= Magnificat Meal Movement =

1980–90's Australian Christian movement

The Magnificat Meal Movement International (MMMI) was formed in 1986 as a "missionary" offshoot of the 'Celtic Corma Adoration' group of Australia, which was founded in Melbourne in 1976 by J. Phelan, F. Eaton, D. Burslem and E. Burslem. The original name, "Celtic Adorers", was chosen by J. Phelan. This name changed in the early 1990s. The Magnificat Meal Movement is regarded by mainstream Christian churches as a cult. Debra Burslem, its most prominent ongoing leader, now lives in Vanuatu which some claim is for the purpose of avoiding the Australian Federal Police on multiple charges of embezzlement and tax fraud.

==Aims==

The group describes its aims as primarily prayer, service and the study of seeking the truth as revealed through the light of the "Celtic Corma Adoration" (CCA) research.

==Beliefs==

The Magnificat Meal Movement International seeks to maintain the "original light teachings established by Yashua Jesus." The CCA and the MMMI recognise the 1st-century church teachings established by the Marys and Joseph of Arimathea and the original teachings of Celtic followers of the "way" in the Celtic realm of Britain in the first century.
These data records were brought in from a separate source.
-- ==== Sys2Proof/Machine/Dispatch.lean ====
section
/-! DEFINITION. The dispatch of commands: one arm per constructor of `Instr`, each one direct call of its meaning. -/

namespace Sys2Proof.Machine

/-- What a command does to everything but the queue of waiting commands. -/
def exec (i : Instr) (s : State) : Host.Outcome State Fault Refusal :=
    match i with
      -- requests the link answers itself
      | .ident tag body => Sys2Proof.Machine.execIdent tag body s
      | .status tag body => Sys2Proof.Machine.execStatus tag body s
      | .resetFull tag body => Sys2Proof.Machine.execResetFull tag body s
      | .resetRun tag body => Sys2Proof.Machine.execResetRun tag body s
      -- requests of the channels and of the conditions
      | .channelSet tag body => Sys2Proof.Machine.execChannelSet tag body s
      | .channelOnline tag body => Sys2Proof.Machine.execChannelOnline tag body s
      | .channelOffline tag body => Sys2Proof.Machine.execChannelOffline tag body s
      | .conditions tag body => Sys2Proof.Machine.execConditions tag body s
      -- requests of the head table
      | .headSet tag body => Sys2Proof.Machine.execHeadSet tag body s
      | .headGet tag body => Sys2Proof.Machine.execHeadGet tag body s
      | .park tag body => Sys2Proof.Machine.execPark tag body s
      | .unpark tag body => Sys2Proof.Machine.execUnpark tag body s
      | .clearFault tag body => Sys2Proof.Machine.execClearFault tag body s
      | .retire tag body => Sys2Proof.Machine.execRetire tag body s
      -- requests of the profile, checker and rule tables
      | .profileSet tag body => Sys2Proof.Machine.execProfileSet tag body s
      | .profileGet tag body => Sys2Proof.Machine.execProfileGet tag body s
      | .rangeSet tag body => Sys2Proof.Machine.execRangeSet tag body s
      | .ruleSet tag body => Sys2Proof.Machine.execRuleSet tag body s
      | .ruleGet tag body => Sys2Proof.Machine.execRuleGet tag body s
      | .counters tag body => Sys2Proof.Machine.execCounters tag body s
      -- planning
      | .plan tag body => Sys2Proof.Machine.execPlan tag body s
      | .planEntry => Sys2Proof.Machine.execPlanEntry s
      | .cancel tag body => Sys2Proof.Machine.execCancel tag body s
      -- the Safety Timer and Safe Dark
      | .safetySet tag body => Sys2Proof.Machine.execSafetySet tag body s
      | .tend tag body => Sys2Proof.Machine.execTend tag body s
      | .resume tag body => Sys2Proof.Machine.execResume tag body s
      -- the link itself
      | .undefinedRequest kind tag => Sys2Proof.Machine.execUndefinedRequest kind tag s
      | .frameArrival chars => Sys2Proof.Machine.execFrameArrival chars s
      | .gapLimitDiscard => Sys2Proof.Machine.execGapLimitDiscard s
      | .transmitEnd => Sys2Proof.Machine.execTransmitEnd s
      | .coldResetBegin lowSince => Sys2Proof.Machine.execColdResetBegin lowSince s
      | .coldResetAct => Sys2Proof.Machine.execColdResetAct s
      -- recognised line events
      | .syncRecognition ch sync index => Sys2Proof.Machine.execSyncRecognition ch sync index s
      | .missExpiry ch => Sys2Proof.Machine.execMissExpiry ch s
      | .guardAssertion ch edge => Sys2Proof.Machine.execGuardAssertion ch edge s
      | .guardDeassertion ch edge => Sys2Proof.Machine.execGuardDeassertion ch edge s
      | .lightAssertion ch edge => Sys2Proof.Machine.execLightAssertion ch edge s
      | .lightDeassertion ch edge => Sys2Proof.Machine.execLightDeassertion ch edge s
      | .wgateRise ch => Sys2Proof.Machine.execWgateRise ch s
      | .wgateFall ch => Sys2Proof.Machine.execWgateFall ch s
      | .supfltRise => Sys2Proof.Machine.execSupfltRise s
      -- timed events of the Laser Sequencers
      | .arming ch => Sys2Proof.Machine.execArming ch s
      | .preheatEnd ch => Sys2Proof.Machine.execPreheatEnd ch s
      | .windowClose ch => Sys2Proof.Machine.execWindowClose ch s
      | .boostEnd ch => Sys2Proof.Machine.execBoostEnd ch s
      | .overrun ch => Sys2Proof.Machine.execOverrun ch s
      | .tailEnd ch => Sys2Proof.Machine.execTailEnd ch s
      | .lightDeadline ch => Sys2Proof.Machine.execLightDeadline ch s
      | .biasHoldExpiry ch => Sys2Proof.Machine.execBiasHoldExpiry ch s
      -- the Heat Monitor, the Safety Timer and the supply fault line
      | .leakInstant => Sys2Proof.Machine.execLeakInstant s
      | .safetyExpiry => Sys2Proof.Machine.execSafetyExpiry s
      | .supfltFall => Sys2Proof.Machine.execSupfltFall s

end Sys2Proof.Machine
end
The CCA and the MMMI have a Levitical priesthood and the global church-basilica is made up of churches throughout the world. Adherents believe that salvation is through unity with the 'living one' by being united with the identity of Yashua Jesus. The CCA and the MMMI do not believe in the "End Times" or Millennial-type teachings, but advocate that we are living already in a "New Galactic Era".

The most publicized home-basilica-church and teaching centre for the CCA and its offshoot, the MMMI, is based in Helidon, a small town about 130 km west of Brisbane in the Lockyer Valley just east of Toowoomba in Queensland, Australia.

Both the CCA and the MMMI emphasise Marian-style study and application of the Gospel of Mary. Mary is honored as an example of co-operation of the creature with the Divine. All adherents are encouraged to live a similar lifestyle of divine co-operation as they feel and study such writings as the Gospel of Mary.

==Humanitarian work==

Humanitarian work and service to others, is also important to both the CCA and the MMMI missionary offshoot, as a work of being united like 'Slaves of Love' for humanity as outlined in the 'Gospel of Thomas' Nag Hammadi Library. Most MMMI and CCA and various other support groups are involved in extensive works of prayer, unity and service to humanity which they each finance from their own businesses.

==Connection with Roman Catholic Church==

The Celtic Corma Adorers (CCA) Church, or the Magnificat Meal Movement International (MMMI) has been characterised as an offshoot of the Roman Catholic Church, having been excommunicated and barred from the Eucharist by the Catholic Bishop of Toowoomba, Bill Morris, who has made repeated statements distancing the Roman Catholic Church from the movement.

Though the followers of the movement presently deny any past connection to the Roman Catholic Church, the word 'Meal' within the name of the movement referred originally to the sharing of the Eucharist. The group was initially very involved in reviving the practice of Eucharistic Adoration in Catholic parishes, and Debra Burslem, the self-proclaimed Prophetess of the movement, publicly affirmed her affiliation with the Roman Catholic Church and claims to have received support from Catholic priest Fr. Jack Salisbury.